Excerpts from a dataset:
%%

-- ==== Sys2Proof/Machine/Ops.lean ====
section
/-! DEFINITION. The named operations on registers, memory, the stack, the Display, the Keyboard and the timers. Every
meaning is written over these, so that each register and each byte has one home. -/

namespace Sys2Proof.Machine

/-! ### Registers -/

/-- `V[x]` (R10, R20). -/
def State.reg (s : State) (x : Reg) : Byte := s.v[x.toNat]'x.isLt

/-- `V[x] <- b` (R10, R20). -/
def State.setReg (s : State) (x : Reg) (b : Byte) : State := { s with v := s.v.set x.toNat b x.isLt }

/-- `I <- w` (R23). -/
def State.setIdx (s : State) (w : Word) : State := { s with idx := w }

/-- `PC <- w` (R24). -/
def State.setPc (s : State) (w : Word) : State := { s with pc := w }

/-- `SP <- b` (R25). -/
def State.setSp (s : State) (b : Byte) : State := { s with sp := b }

/-- `DT <- b` (R27). -/
def State.setDt (s : State) (b : Byte) : State := { s with dt := b }

/-- `ST <- b` (R28). -/
def State.setSt (s : State) (b : Byte) : State := { s with st := b }

/-- `stack[j]` (R10, R26). -/
def State.slot (s : State) (j : Fin 16) : Word := s.stack[j]

/-- `stack[j] <- w` (R10, R26). -/
def State.setSlot (s : State) (j : Fin 16) (w : Word) : State := { s with stack := s.stack.set j w j.isLt }

/-- The advance of `PC` by 2, modulo 65536 (R94), and what a taken skip adds (R113). -/
def State.advance (s : State) : State := s.setPc (s.pc + 2)

/-- A skip: `PC <- (PC + 2) mod 65536` if the test holds (R113 to R116, R206, R207). -/
def State.skipIf (s : State) (taken : Bool) : State := if taken then s.advance else s

/-! ### The model fault -/

/-- `fault <Reason>(info)`: the state marked faulted, everything else as it stood (R13, R39, R54). The block has no
exception entry (R235); this mark is all a fault does. -/
def State.markFault (s : State) (why : ModelFault) : State := { s with faulted := some why }

/-! ### Memory -/

/-- The byte of a memory list at `a`: its entry, or the reset contents where there is none. -/
def memGet (font : Font) (m : List Host.Cell) (a : Nat) : Byte :=
  match m with
  | [] => resetByte font a
  | c :: rest => if c.1 = a then c.2 else memGet font rest a

/-- A memory list without its entries at `a`. -/
def memErase (m : List Host.Cell) (a : Nat) : List Host.Cell :=
  match m with
  | [] => []
  | c :: rest => if c.1 = a then memErase rest a else c :: memErase rest a

/-- A memory list with an entry at `a` put before the first higher address. -/
def memInsert (m : List Host.Cell) (a : Nat) (b : Byte) : List Host.Cell :=
  match m with
  | [] => [(a, b)]
  | c :: rest => if a < c.1 then (a, b) :: c :: rest else c :: memInsert rest a b

/-- Write one byte, keeping the canonical form: writing what reset leaves there removes the entry. -/
def memSet (font : Font) (m : List Host.Cell) (a : Nat) (b : Byte) : List Host.Cell :=
  if b = resetByte font a then memErase m a else memInsert (memErase m a) a b

/-- Addresses strictly rising, from `lo` on. -/
def risingFrom (lo : Nat) : List Host.Cell → Bool
  | [] => true
  | c :: rest => decide (lo ≤ c.1) && risingFrom (c.1 + 1) rest

/-- The canonical form of memory: addresses strictly rising and below 4096, no entry equal to the reset contents. -/
def memWf (font : Font) (m : List Host.Cell) : Bool :=
  risingFrom 0 m && m.all (fun c => decide (c.1 < memSize) && decide (c.2 ≠ resetByte font c.1))

/-- `mem[a]` (R50). -/
def State.byteAt (s : State) (a : Nat) : Byte := memGet s.params.font s.mem a

/-- `mem[a] <- b` (R50). -/
def State.setByte (s : State) (a : Nat) (b : Byte) : State := { s with mem := memSet s.params.font s.mem a b }

/-- The address that an access to `a` reaches under P_OOB (R53). `a` is exact, with no cut to 16 bits. -/
def eff (p : OobPolicy) (a : Nat) : Except ModelFault Nat :=
  match p with
  | .wrap => .ok (a % memSize)
  | .clamp => .ok (min a (memSize - 1))
  | .fault => if a > memSize - 1 then .error (.outOfRange a) else .ok a

/-- `MemRead(a, 1)` (R12, R53). -/
def State.memRead (s : State) (a : Nat) : Except ModelFault Byte :=
  match eff s.params.oob a with
  | .ok e => .ok (s.byteAt e)
  | .error f => .error f

/-- `MemWrite(a, 1, b)` (R12, R53). -/
def State.memWrite (s : State) (a : Nat) (b : Byte) : Except ModelFault State :=
  match eff s.params.oob a with
  | .ok e => .ok (s.setByte e b)
  | .error f => .error f

/-- `MemWrite` of consecutive bytes from `a` up; the first fault ends it, with the earlier writes kept (R54, R165, R166). -/
def storeBytes : List Byte → Nat → State → State
  | [], _, s => s
  | b :: rest, a, s =>
    match s.memWrite a b with
    | .ok s' => storeBytes rest (a + 1) s'
    | .error f => s.markFault f

/-- `V[r] <- MemRead` of consecutive addresses from `a` up; the first fault ends it, with the earlier register writes kept
(R54, R167). -/
def loadBytes : List Reg → Nat → State → State
  | [], _, s => s
  | r :: rest, a, s =>
    match s.memRead a with
    | .ok b => loadBytes rest (a + 1) (s.setReg r b)
    | .error f => s.markFault f

/-- The image copy of `loadProgram`: consecutive bytes at addresses that exist (R262). -/
def copyImage : List Byte → Nat → State → State
  | [], _, s => s
  | b :: rest, a, s => copyImage rest (a + 1) (s.setByte a b)

/-- The fetch: two byte reads, the lower address the high byte (R57, R92). -/
def State.fetch (s : State) : Except ModelFault (Byte × Byte) :=
  match s.memRead s.pc.toNat with
  | .error f => .error f
  | .ok hi =>
    match s.memRead (s.pc.toNat + 1) with
    | .error f => .error f
    | .ok lo => .ok (hi, lo)

/-! ### The stack -/

/-- `slot(SP)` under P_STACK (R26). -/
def slotOf (p : StackPolicy) (sp : Byte) : Except ModelFault (Fin 16) :=
  match p with
  | .mod16 => .ok ⟨sp.toNat % 16, Nat.mod_lt _ (by decide)⟩
  | .fault => if h : sp.toNat < 16 then .ok ⟨sp.toNat, h⟩ else .error (.stackOutOfRange sp)

/-! ### The Display (R180 to R184) -/

/-- `fb(c, r)`, coordinates taken modulo the width and the height (R30). -/
def pixel (fb : Framebuffer) (c r : Nat) : Bool :=
  (fb[r % 32]'(Nat.mod_lt _ (by decide))).getLsbD (c % 64)

/-- `ClearDisplay()` (R181). -/
def clearDisplay : Framebuffer := Vector.replicate 32 0

/-- `DrawPixel(c, r)`: flip the pixel; whether it was lit before (R182). -/
def drawPixel (fb : Framebuffer) (c r : Nat) : Framebuffer × Bool :=
  (fb.set (r % 32) ((fb[r % 32]'(Nat.mod_lt _ (by decide))) ^^^ BitVec.twoPow 64 (c % 64)) (Nat.mod_lt _ (by decide)),
    pixel fb c r)

/-- Put a framebuffer into the state. -/
def State.setFb (s : State) (fb : Framebuffer) : State := { s with fb := fb }

/-- One column of a sprite row: bit `7 - col` of the byte is drawn if it is 1 (R188). -/
def drawBit (b : Byte) (px py : Nat) (acc : Framebuffer × Bool) (col : Nat) : Framebuffer × Bool :=
  if b.getLsbD (7 - col) then
    let drawn := drawPixel acc.1 (px + col) py
    (drawn.1, acc.2 || drawn.2)
  else acc

/-- One sprite row, columns 0 to 7, most significant bit first (R188). -/
def drawRow (b : Byte) (px py : Nat) (acc : Framebuffer × Bool) : Framebuffer × Bool :=
  [0, 1, 2, 3, 4, 5, 6, 7].foldl (drawBit b px py) acc

/-! ### The Keyboard (R200 to R205) -/

/-- `IsPressed(k)`: whether `k` is in `pressed`; false for every `k` above 15 (R202, D24). -/
def State.isPressed (s : State) (k : Byte) : Bool := s.pressed.getLsbD k.toNat

/-- `SetOnKeyPress(t)`: the last writer wins (R203). -/
def State.setOnKeyPress (s : State) (t : Reg) : State := { s with pending := some t }

/-- `paused <- b` (R29). -/
def State.setPaused (s : State) (b : Bool) : State := { s with paused := b }

/-- `pending <- none` (R204). -/
def State.clearPending (s : State) : State := { s with pending := none }

/-- `pressed ∪ {k}` (R204). -/
def State.addKey (s : State) (k : Nibble) : State :=
  { s with pressed := s.pressed ||| BitVec.twoPow 16 k.toNat }

/-- `pressed \ {k}` (R205). -/
def State.removeKey (s : State) (k : Nibble) : State :=
  { s with pressed := s.pressed &&& ~~~ BitVec.twoPow 16 k.toNat }

/-- The pending callback of `Fx0A`, fired with `k` if there is one: the register takes the key, the pause ends, the slot is
emptied (R204). -/
def State.firePending (s : State) (k : Nibble) : State :=
  match s.pending with
  | none => s
  | some t => ((s.setReg t (k.setWidth 8)).setPaused false).clearPending

/-! ### Timers -/

/-- One timer's decrement, which stops at 0 (R220). -/
def decTimer (t : Byte) : Byte := if t = 0 then 0 else t - 1

/-- `DecTimers()` (R220). -/
def State.decTimers (s : State) : State := (s.setDt (decTimer s.dt)).setSt (decTimer s.st)

/-! ### The random byte -/

/-- The next byte of RND (R150): a free value. -/
def State.randomByte (s : State) : Byte := Config.randomByte s.draws

/-- The draw is used up, so that the next call is a fresh one (R150). -/
def State.countDraw (s : State) : State := { s with draws := s.draws + 1 }

end Sys2Proof.Machine
end

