-- ==== Sys2Proof/Machine/IndexMemory.lean ====
section
/-! DEFINITION. The index register and memory transfers (43_index_memory.md). None but the four first changes `I` (R163). -/

namespace Sys2Proof.Machine

/-- `Annn` LD I, nnn (R160). -/
def execLdI (nnn : Addr12) (s : State) : Host.Outcome State Fault Refusal := .next (s.setIdx (zextAddr nnn))

/-- `Bnnn` LD I, V0+nnn: it writes `I`, not `PC` (R161). -/
def execLdIV0 (nnn : Addr12) (s : State) : Host.Outcome State Fault Refusal :=
  .next (s.setIdx (zextAddr nnn + zextByte (s.reg 0)))

/-- `Fx1E` ADD I, Vx: modulo 65536, no flag (R162). -/
def execAddI (x : Reg) (s : State) : Host.Outcome State Fault Refusal := .next (s.setIdx (s.idx + zextByte (s.reg x)))

/-- `Fx29` LD F, Vx (R164). -/
def execLdF (x : Reg) (s : State) : Host.Outcome State Fault Refusal := .next (s.setIdx (glyphAddr (s.reg x)))

/-- `Fx33` LD B, Vx: hundreds, tens, ones, ascending (R165). -/
def execLdB (x : Reg) (s : State) : Host.Outcome State Fault Refusal :=
  .next (storeBytes (decimalDigits (s.reg x)) s.dataBase s)

/-- `Fx55` LD [I], Vx: `V0` to `Vx`, ascending (R166). -/
def execStRegs (x : Reg) (s : State) : Host.Outcome State Fault Refusal :=
  .next (storeBytes (s.regValues x) s.dataBase s)

/-- `Fx65` LD Vx, [I]: `V0` to `Vx`, ascending (R167). -/
def execLdRegs (x : Reg) (s : State) : Host.Outcome State Fault Refusal :=
  .next (loadBytes (regsUpTo x) s.dataBase s)

end Sys2Proof.Machine
end

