-- ==== Sys2Proof/Safety.lean ====
section
/-! DEFINITION. The words claims are stated in: what stays the same across a step, the invariant, the parameters under which
nothing faults, what a running, waiting or ended state is, and the reference forms of stores, sprites and nested calls. -/

namespace Sys2Proof

/-- The parameter values under which no model fault can arise (R13, R237); the defaults are among them. -/
def Params.NoFaults (p : Params) : Prop := p.oob ≠ .fault ∧ p.stack = .mod16 ∧ p.vfAlias = .sequential

end Sys2Proof

namespace Sys2Proof.Machine

/-! ### Frames -/

/-- The pieces of state, by name (10_state.md section 1). -/
inductive Part where
  | mem | v | idx | pc | sp | stack | dt | st | paused | fb | pressed | pending | faulted | draws | params
  deriving DecidableEq, Repr

/-- A piece of state reads the same in two states: every byte, register, slot and pixel, or the value itself. -/
def Same (s t : State) : Part → Prop
  | .mem => ∀ a, t.byteAt a = s.byteAt a
  | .v => ∀ r, t.reg r = s.reg r
  | .idx => t.idx = s.idx
  | .pc => t.pc = s.pc
  | .sp => t.sp = s.sp
  | .stack => ∀ j, t.slot j = s.slot j
  | .dt => t.dt = s.dt
  | .st => t.st = s.st
  | .paused => t.paused = s.paused
  | .fb => ∀ c r, pixel t.fb c r = pixel s.fb c r
  | .pressed => t.pressed = s.pressed
  | .pending => t.pending = s.pending
  | .faulted => t.faulted = s.faulted
  | .draws => t.draws = s.draws
  | .params => t.params = s.params

/-- Only the named pieces may differ. -/
def Frame (s t : State) (changed : List Part) : Prop := ∀ p, p ∉ changed → Same s t p

/-- Only the named registers may differ. -/
def RegFrame (s t : State) (dests : List Reg) : Prop := ∀ r, r ∉ dests → t.reg r = s.reg r

/-! ### The invariant -/

/-- Memory is in its canonical form, and the block waits exactly when a register is pending (R33). -/
def State.Inv (s : State) : Prop :=
  memWf s.params.font s.mem = true ∧ (s.paused = true ↔ s.pending ≠ none)

/-! ### Running, waiting, ended (R97, R209, R249) -/

/-- A step from here fetches: not faulted, not paused (R97). -/
def State.Running (s : State) : Prop := s.faulted = none ∧ s.paused = false

/-- The word the next step fetches is `w` (R92). -/
def State.Fetches (s : State) (w : Word) : Prop := ∃ hi lo, s.fetch = .ok (hi, lo) ∧ w = wordOfBytes hi lo

/-- The next step executes `i` (R93, R95). -/
def State.AboutToRun (s : State) (i : Instr) : Prop :=
  s.Running ∧ ∃ w, s.Fetches w ∧ decode s.params.decode w = .instr i

/-- A run has ended at `nnn`: `PC` there, not paused, not faulted, and the word there a jump to itself (R249). -/
def State.EndedAt (s : State) (nnn : Addr12) : Prop :=
  s.Running ∧ s.pc = zextAddr nnn ∧ s.Fetches (encode (.jp nnn))

/-- The block decodes a word to an instruction in both modes. -/
def DecodesTo (w : Word) (i : Instr) : Prop := ∀ m, decode m w = .instr i

/-! ### Memory transfers -/

/-- No access to `len` bytes from `base` faults under the policy: only P_OOB = fault can, above 0xFFF (R53). -/
def InReach (p : OobPolicy) (base len : Nat) : Prop := p = .fault → len = 0 ∨ base + len ≤ memSize

/-- `t` has the bytes `byte 0`, `byte 1`, … of a store of `len` bytes from `base`, each at the address its access reaches;
where two accesses reach one address the later wins, and every address no access reaches reads as in `s` (R53, R165, R166). -/
def StoredFrom (s t : State) (base len : Nat) (byte : Nat → Byte) : Prop :=
  (∀ k e, k < len → eff s.params.oob (base + k) = .ok e →
    (∀ j, k < j → j < len → eff s.params.oob (base + j) ≠ .ok e) → t.byteAt e = byte k) ∧
  (∀ e, (∀ k, k < len → eff s.params.oob (base + k) ≠ .ok e) → t.byteAt e = s.byteAt e)

/-- `b` is what a read of address `a` gives after that store into `s`: the last stored byte whose access reaches what `a`
reaches, or what `a` read in `s` where no access of the store reaches it (R61, R64). -/
def ReadsStored (s : State) (base len : Nat) (byte : Nat → Byte) (a : Nat) (b : Byte) : Prop :=
  (∀ k, k < len → eff s.params.oob (base + k) = eff s.params.oob a →
    (∀ j, k < j → j < len → eff s.params.oob (base + j) ≠ eff s.params.oob a) → b = byte k) ∧
  ((∀ k, k < len → eff s.params.oob (base + k) ≠ eff s.params.oob a) → s.memRead a = .ok b)

/-- The fetch at `p` in `t` reads two bytes that are what that store into `s` leaves at `p` and `p + 1` (R64, R92). -/
def FetchSeesStored (s t : State) (base len : Nat) (byte : Nat → Byte) (p : Word) : Prop :=
  ∃ hi lo, (t.setPc p).fetch = .ok (hi, lo) ∧ ReadsStored s base len byte p.toNat hi ∧
    ReadsStored s base len byte (p.toNat + 1) lo

/-! ### `VF` as an operand -/

/-- The instruction is in the table of R145: SUB or SUBN with `VF` on either side, SHR or SHL with `VF` on the left. -/
def UsesVfAsOperand (i : Instr) : Prop :=
  (∃ x y, (i = .subReg x y ∨ i = .subn x y) ∧ (x = VF ∨ y = VF)) ∨ (∃ y, i = .shr VF y ∨ i = .shl VF y)

/-! ### Sprites -/

/-- The sprite of `Dxyn` covers `(c, r)` with a 1 bit: some row and column of it, read at `I + row`, most significant bit
first, lands there modulo the width and the height (R188, R189). -/
def SpriteLit (s : State) (x y : Reg) (n : Nibble) (c r : Nat) : Prop :=
  ∃ row col b, row < n.toNat ∧ col < 8 ∧ s.memRead (s.idx.toNat + row) = .ok b ∧ b.getLsbD (7 - col) = true ∧
    ((s.reg x).toNat + col) % dispW = c ∧ ((s.reg y).toNat + row) % dispH = r

/-- The framebuffer of `t` is that of `s` XOR the sprite (R190). -/
def XoredBySprite (s t : State) (x y : Reg) (n : Nibble) : Prop :=
  ∀ c r, c < dispW → r < dispH →
    (SpriteLit s x y n c r → pixel t.fb c r = !pixel s.fb c r) ∧
    (¬ SpriteLit s x y n c r → pixel t.fb c r = pixel s.fb c r)

/-- The sprite and the old framebuffer share a lit pixel (R190). -/
def Collides (s : State) (x y : Reg) (n : Nibble) : Prop :=
  ∃ c r, c < dispW ∧ r < dispH ∧ SpriteLit s x y n c r ∧ pixel s.fb c r = true

/-! ### Nested calls (R118) -/

/-- Calls one inside the other, each from an address whose advanced `PC` is given, with nothing between them. -/
def nestCalls : List (Word × Addr12) → State → Host.Outcome State Fault Refusal
  | [], s => .next s
  | c :: rest, s =>
    match exec (.call c.2) (s.setPc c.1) with
    | .next t => nestCalls rest t
    | .fault f => .fault f
    | .refused r => .refused r

/-- Where each of `k` returns in a row leads. -/
def returnAddresses : Nat → State → List Word
  | 0, _ => []
  | k + 1, s =>
    match exec .ret s with
    | .next t => t.pc :: returnAddresses k t
    | .fault _ => []
    | .refused _ => []

/-! ### The two timer orders (D4) -/

/-- The same machine under P_TIMER_ORDER = after_execute, seen one decrement later. -/
def State.afterOrder (s : State) : State :=
  { s.decTimers with params := { s.params with timers := .afterExecute } }

end Sys2Proof.Machine
end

%%

◆ **Exercise instructions**
Exactly the lines from the one holding "def XoredBySprite (s" through the end of the records above are to be returned, and nothing else.

◆ **Answer to this exercise**
def XoredBySprite (s t : State) (x y : Reg) (n : Nibble) : Prop :=
  ∀ c r, c < dispW → r < dispH →
    (SpriteLit s x y n c r → pixel t.fb c r = !pixel s.fb c r) ∧
    (¬ SpriteLit s x y n c r → pixel t.fb c r = pixel s.fb c r)

/-- The sprite and the old framebuffer share a lit pixel (R190). -/
def Collides (s : State) (x y : Reg) (n : Nibble) : Prop :=
  ∃ c r, c < dispW ∧ r < dispH ∧ SpriteLit s x y n c r ∧ pixel s.fb c r = true

/-! ### Nested calls (R118) -/

/-- Calls one inside the other, each from an address whose advanced `PC` is given, with nothing between them. -/
def nestCalls : List (Word × Addr12) → State → Host.Outcome State Fault Refusal
  | [], s => .next s
  | c :: rest, s =>
    match exec (.call c.2) (s.setPc c.1) with
    | .next t => nestCalls rest t
    | .fault f => .fault f
    | .refused r => .refused r

/-- Where each of `k` returns in a row leads. -/
def returnAddresses : Nat → State → List Word
  | 0, _ => []
  | k + 1, s =>
    match exec .ret s with
    | .next t => t.pc :: returnAddresses k t
    | .fault _ => []
    | .refused _ => []

/-! ### The two timer orders (D4) -/

/-- The same machine under P_TIMER_ORDER = after_execute, seen one decrement later. -/
def State.afterOrder (s : State) : State :=
  { s.decTimers with params := { s.params with timers := .afterExecute } }

end Sys2Proof.Machine
end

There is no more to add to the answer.